Serves 4
200g rice noodles
1 block (about 400g) firm tofu, cubed
2 tablespoons vegetable oil
1 large carrot, julienned
1 red bell pepper, thinly sliced
1 cup broccoli florets
2 cloves garlic, minced
1 small red chilli, finely chopped (optional)
3 spring onions, chopped
1/4 cup roasted peanuts, chopped
Fresh coriander leaves for garnish
Note: For gluten free, ensure to check ingredients within the sauces.
1/2 cup natural peanut butter
2 tablespoons soy sauce
1 tablespoon hoisin sauce
1 tablespoon lime juice
1 tablespoon brown sugar
1/2 cup coconut milk
1/4 cup water (more if needed)
Cook the rice noodles according to the package instructions. Drain and set aside.
In a large pan, heat 1 tablespoon of vegetable oil over medium heat. Add the cubed tofu and cook until golden brown on all sides, about 10 minutes. Remove from the pan and set aside.
In the same pan, add the remaining tablespoon of vegetable oil. Add the garlic and red chilli, sauté until fragrant, about 2 minutes.
Add the carrot, red bell pepper, and broccoli to the pan. Stir-fry until the vegetables are tender, about 5-7 minutes.
While the vegetables are cooking, prepare the peanut sauce. In a bowl, whisk together the peanut butter, soy sauce, hoisin sauce, lime juice, brown sugar, coconut milk, and water until smooth.

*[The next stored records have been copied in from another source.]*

/-- An error of the pre-check, one of an element loop, and a range error of WRV. -/
theorem witness_FailedCommandKeepsResults :
    ends (exec .idx State.reset) (fun t => t.errCode == 17) = true ∧
      ends (exec .mue (sampled [40000])) (fun t => t.errCode == 5) = true ∧
      ends (exec (.wrv (unsignedType 3 false)) { ready with valLo := 9 }) (fun t => t.errCode == 5) = true := by
  decide +kernel

/-- Either side of each bound of the closed set of types. -/
theorem witness_InvalidTypeRaisedFirst :
    ¬ ValidType (unsignedType 0 false) ∧ ¬ ValidType (signedType 54 true) ∧ ¬ ValidType (floatType 17 false) ∧
      ValidType (unsignedType 1 false) ∧ ValidType (signedType 53 true) ∧ ValidType (floatType 64 true) := by
  simp only [ValidType]; decide

/-- A 7-byte value that ends at LEN, and one byte later. -/
theorem witness_RdvReadsValue :
    ValidType (signedType 53 true) ∧
      (let s : State := { ready with off := 505 }
       s.off.toNat + nbytes (signedType 53 true) ≤ s.len) ∧
      (let s : State := { ready with off := 506 }
       s.len < s.off.toNat + nbytes (signedType 53 true)) := by
  simp only [ValidType]; decide

/-- The greatest writable value at the last place, the values just outside the range, and the first place too far. -/
theorem witness_WrvWritesValue :
    ValidType (unsignedType 12 false) ∧
      (let s : State := { ready with off := 510, valLo := 4095 }
       s.off.toNat + nbytes (unsignedType 12 false) ≤ s.len ∧ Writable (unsignedType 12 false) s.val) ∧
      typeMax (unsignedType 12 false) < ({ ready with valLo := 4096 } : State).val.toInt ∧
      ({ ready with valLo := 0xFFFFFFFF, valHi := 0xFFFFFFFF } : State).val.toInt < typeMin (unsignedType 12 false) ∧
      ready.len < ({ ready with off := 511 } : State).off.toNat + nbytes (unsignedType 12 false) := by
  simp only [ValidType, Writable]; decide

/-- Two values that end at LEN and fill the last two cells, and each bound passed by one. -/
theorem witness_RdaReadsArray :
    ValidType (floatType 32 true) ∧
      (let s : State := { ready with off := 504, cnt := 2, dst := 65534 }
       s.off.toNat + s.cnt.toNat * nbytes (floatType 32 true) ≤ s.len ∧ s.dst.toNat + s.cnt.toNat ≤ s.params.smpSize) ∧
      (let s : State := { ready with off := 504, cnt := 2, dst := 65535 }
       s.off.toNat + s.cnt.toNat * nbytes (floatType 32 true) ≤ s.len ∧ s.params.smpSize < s.dst.toNat + s.cnt.toNat) ∧
      (let s : State := { ready with off := 505, cnt := 2 }
       s.len < s.off.toNat + s.cnt.toNat * nbytes (floatType 32 true)) := by
  simp only [ValidType]; decide

/-- Two cells at the ends of the type's range, and each bound passed by one. -/
theorem witness_WraWritesArray :
    ValidType (signedType 16 false) ∧
      (let s : State := { sampled [32767, -32768] with off := 508 }
       s.off.toNat + s.cnt.toNat * nbytes (signedType 16 false) ≤ s.len ∧ s.src.toNat + s.cnt.toNat ≤ s.params.smpSize ∧
         ∀ i, i < s.cnt.toNat → Writable (signedType 16 false) (s.smpCell (s.src.toNat + i))) ∧
      (let s : State := { sampled [32767, -32768] with off := 509 }
       s.len < s.off.toNat + s.cnt.toNat * nbytes (signedType 16 false)) ∧
      (let s : State := { sampled [32767, -32768] with off := 508, src := 65535 }
       s.off.toNat + s.cnt.toNat * nbytes (signedType 16 false) ≤ s.len ∧
         s.params.smpSize < s.src.toNat + s.cnt.toNat) := by
  simp only [ValidType, Writable]; decide +kernel

/-- The second cell one above the range, and one below it. -/
theorem witness_WraRangeError :
    ValidType (signedType 16 false) ∧
      [sampled [32767, 32768], sampled [-32768, -32769]].all (fun s =>
        decide (s.off.toNat + s.cnt.toNat * nbytes (signedType 16 false) ≤ s.len) &&
          decide (s.src.toNat + s.cnt.toNat ≤ s.params.smpSize) && decide (1 < s.cnt.toNat)) = true ∧
      ∀ s, s = sampled [32767, 32768] ∨ s = sampled [-32768, -32769] →
        (∀ j, j < 1 → Writable (signedType 16 false) (s.smpCell (s.src.toNat + j))) ∧
          ¬ Writable (signedType 16 false) (s.smpCell (s.src.toNat + 1)) := by
  refine ⟨by simp only [ValidType]; decide, by decide +kernel, ?_⟩
  rintro s (rfl | rfl) <;> simp only [Writable] <;> decide +kernel

theorem witness_IntegerPackUnpackRoundTrip :
    ValidType (signedType 1 true) ∧ (signedType 1 true).isFloat = false ∧ typeMin (signedType 1 true) = -1 ∧
      typeMax (signedType 1 true) = 0 ∧ [(0xFE : Byte)].length = nbytes (signedType 1 true) := by
  simp only [ValidType]; decide

theorem witness_WrvThenRdvRestoresInteger :
    let s : State := { ready with off := 510, valLo := 0xFFFFF800, valHi := 0xFFFFFFFF }
    ValidType (signedType 12 true) ∧ (signedType 12 true).isFloat = false ∧
      s.off.toNat + nbytes (signedType 12 true) ≤ s.len ∧ typeMin (signedType 12 true) ≤ s.val.toInt ∧
      s.val.toInt ≤ typeMax (signedType 12 true) := by
  simp only [ValidType]; decide

/-- A binary16 infinity, which is no NaN, at the last place; an f64, for which any bytes do. -/
theorem witness_RdvThenWrvRestoresFloat :
    let s := holding [0x00, 0x7C]
    ValidType (floatType 16 false) ∧ (floatType 16 false).isFloat = true ∧
      s.off.toNat + nbytes (floatType 16 false) ≤ s.len ∧
      (narrowFormat (floatType 16 false)).value (s.bytesAt s.off.toNat 2 false) ≠ .nan ∧
      nbytes (floatType 16 false) = 2 ∧ ValidType (floatType 64 false) := by
  simp only [ValidType, State.bytesAt, Finset.sum_range_succ, Finset.sum_range_zero]
  decide +kernel

/-- A finite pattern, and the least number that rounds to infinity. -/
theorem witness_EncodeRoundsToNearestEven :
    binary16 ∈ [binary16, binary32, binary64] ∧ 0 < 1 ∧ binary16.encode 65519 1 < binary16.infinity ∧
      binary16.encode 65520 1 = binary16.infinity := by decide +kernel

/-- A container with a LIST of one odd-sized child, and a chunk after it. -/
def nestedWave : List Byte :=
  tagRifx ++ [0, 0, 0, 34] ++ tagWave ++
    (tagList ++ [0, 0, 0, 14] ++ [0x49, 0x4E, 0x46, 0x4F] ++ ([0x49, 0x41, 0x52, 0x54, 0, 0, 0, 1] ++ [0x41, 0])) ++
    [0x64, 0x61, 0x74, 0x61, 0, 0, 0, 0]

/-- A container whose LIST has a format tag and no children, then one too short for its tag. -/
def shortLists : List Byte :=
  tagRf64 ++ [20, 0, 0, 0] ++ tagWave ++ (tagList ++ [4, 0, 0, 0] ++ [0x49, 0x4E, 0x46, 0x4F]) ++ (tagList ++ [3, 0, 0, 0])

/-- A container of each kind. -/
theorem witness_IdxIndexesContainer :
    ((holding minimalWave).IsContainer .riff ∧ ((holding minimalWave).len - 12) / 8 ≤ (holding minimalWave).params.nDesc) ∧
      ((holding nestedWave).IsContainer .rifx ∧ ((holding nestedWave).len - 12) / 8 ≤ (holding nestedWave).params.nDesc) ∧
      ((holding shortLists).IsContainer .rf64 ∧ ((holding shortLists).len - 12) / 8 ≤ (holding shortLists).params.nDesc) := by
  simp only [State.IsContainer, State.leadingKind, State.tagAt, State.bytesAt, Finset.sum_range_succ,
    Finset.sum_range_zero]
  decide +kernel
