-- ==== Sys2Proof/Machine/RegFields.lean ====
section
/-! DEFINITION. The fields of the registers: lowest bit and width of each (the register tables of the chapters). -/

namespace Sys2Proof.Machine

/-- A field of a 64-bit word: its lowest bit and its width. -/
structure Fld where
  lo : Nat
  w : Nat
  deriving DecidableEq, Repr

end Sys2Proof.Machine

namespace Sys2Proof.Machine.F
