/-- A packet that holds a context (R37, R44). `words` are the 32 context words; `bytes` the packet without its FCS. -/
structure Pkt where
  pid : Nat                      -- the model's serial number of the packet (names it to fences)
  fromHost : Bool                -- host injection (R143)
  fromEngine : Bool              -- created by an engine (R143)
  egressPool : Bool              -- context of the egress reserve (R41)
  epipe : Nat                    -- egress pipe of that reserve
  words : List Word
  bytes : List Byte
  stage : Stage
  next : Nat                     -- next lookup record (R178)
  counts : List (Nat × Nat)      -- COUNTER updates due at the action unit: (table, place) (R181)
  seq : Nat                      -- order of entry into its ingress pipe, and from its dequeue on the order of dequeues (R40, R184)
  reads : List Nat               -- tables read in this pass (R203)
  flight : List Nat              -- tables read since its allocation, egress reads included (R203)
  dram : Option DramWait
  ecc : Bool                     -- counted in ECC_DROP (R207, R211)
  group : Option Nat             -- spread group of the merge (R254)
  pin : Option Nat               -- member pin (R254)
  sub : Option Nat               -- subscriber set by the merge (R243)
  tsFixed : Bool                 -- TS of a TX entry (R508)
  recCell : Nat                  -- cells its queue record counts in q until it is freed (R315, R317)
  recOwn : Nat                   -- record cells of its own that it holds until it is freed
  recSpill : Nat                 -- spill cells its record counts in QOCC until it is freed (R341)
  spill : Option SpillRead       -- reads of its spilled cells whose answers it has not taken (R323)
  data : Nat                     -- its buffer data, 0 for none (R314)
  queue : Nat                    -- queue it was dequeued from
  sent : Nat                     -- bytes already sent as fragments (R123)
  txStart : Nat                  -- transmit time of its first fragment, in 1/256 ns (R382)
  deriving DecidableEq, Repr

/-- Packet data in the buffer, shared by the records that refer to it (R314, R315). -/
structure Data where
  bytes : List Byte
  refs : Nat
  cells : Nat                    -- on-chip data cells, the record cell of a unicast packet among them
  mc : Bool                      -- counted in mc_used (R317)
  spillAt : List Nat             -- DRAM addresses of its spill cells (R320, R321)
  poison : Bool                  -- an uncorrectable cell word was met (R316)
  deriving DecidableEq, Repr

/-- A queue record (R46, R313, R314). -/
structure Rec where
  pid : Nat
  words : List Word
  len : Nat                      -- stored length L
  data : Nat
  cells : Nat                    -- on-chip cells counted in q
  own : Nat                      -- 1 when it has a record cell of its own (R313)
  spill : Nat                    -- spill cells counted in QOCC
  port : Nat
  queue : Nat
  since : Nat                    -- TIM_FREE when it joined a residue list (R325)
  headAt : Option Nat            -- TIM_FREE when it became head of its queue (R405)
  adm : Nat                      -- order of admission (R326)
  flight : List Nat
  deriving DecidableEq, Repr
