/-- DELETE of the fragment table (R294). -/
def execFragDelete (e t i : Nat) (m : MemErr) (s : State) : Host.Outcome State Fault Refusal :=
  .next { s with dev := s.dev.opDone e t i m .none (isFrag 3) }

/-! ### FRAG_EXPIRED and ENG_FRAG_FLUSH (R295) -/

/-- The lifetime of a fragment entry in ns; a TIMEOUT of 0 is taken as 1. -/
def Dev.fragLife (d : Dev) : Nat := 1000000 * max 1 (d.fld Reg.ENG_FRAG_TIMEOUT F.ENG_FRAG_TIMEOUT_TIMEOUT)

/-- The entry at position `i` is removed when it is old enough. -/
def Dev.fragExpire (d : Dev) (i : Nat) : Dev :=
  match d.frags[i]? with
  | some f => if d.passed f.time d.fragLife then { d with frags := d.frags.eraseIdx i }.count (Reg.ENG_GCOUNT 4) 1 else d
  | none => d

/-- FRAG_EXPIRED (R295). -/
def execFragExpired (i : Nat) (s : State) : Host.Outcome State Fault Refusal :=
  .next { s with dev := if s.dev.running then s.dev.fragExpire i else s.dev }

/-- ENG_FRAG_FLUSH (R295): the table is emptied; FLUSH reads 0 again. -/
def execEngFragFlush (s : State) : Host.Outcome State Fault Refusal :=
  .next { s with dev := s.dev.access Reg.ENG_FRAG_FLUSH (some 1) fun d => { d with frags := [] } }

/-! ### Reading ENG_TRAP_LAST (R14, R299) -/

/-- ENG_TRAP_LAST_READ (R299): the record is returned and cleared. -/
def execEngTrapLastRead (e : Nat) (s : State) : Host.Outcome State Fault Refusal :=
  .next { s with dev := if e < 256 then s.dev.access (Reg.ENG_TRAP_LAST e) none (·.readClear (Reg.ENG_TRAP_LAST e)) else s.dev }

end Sys2Proof.Machine
end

Adjust the consistency with more water if needed.
Add the cooked tofu back into the pan with the vegetables. Pour the peanut sauce over the mixture and stir to combine. Cook for another 2-3 minutes, allowing the flavours to meld together.
Add the cooked rice noodles to the pan and toss to coat evenly with the sauce and vegetables.
Serve the Thai peanut tofu noodles hot, garnished with chopped peanuts, spring onions, and fresh coriander leaves.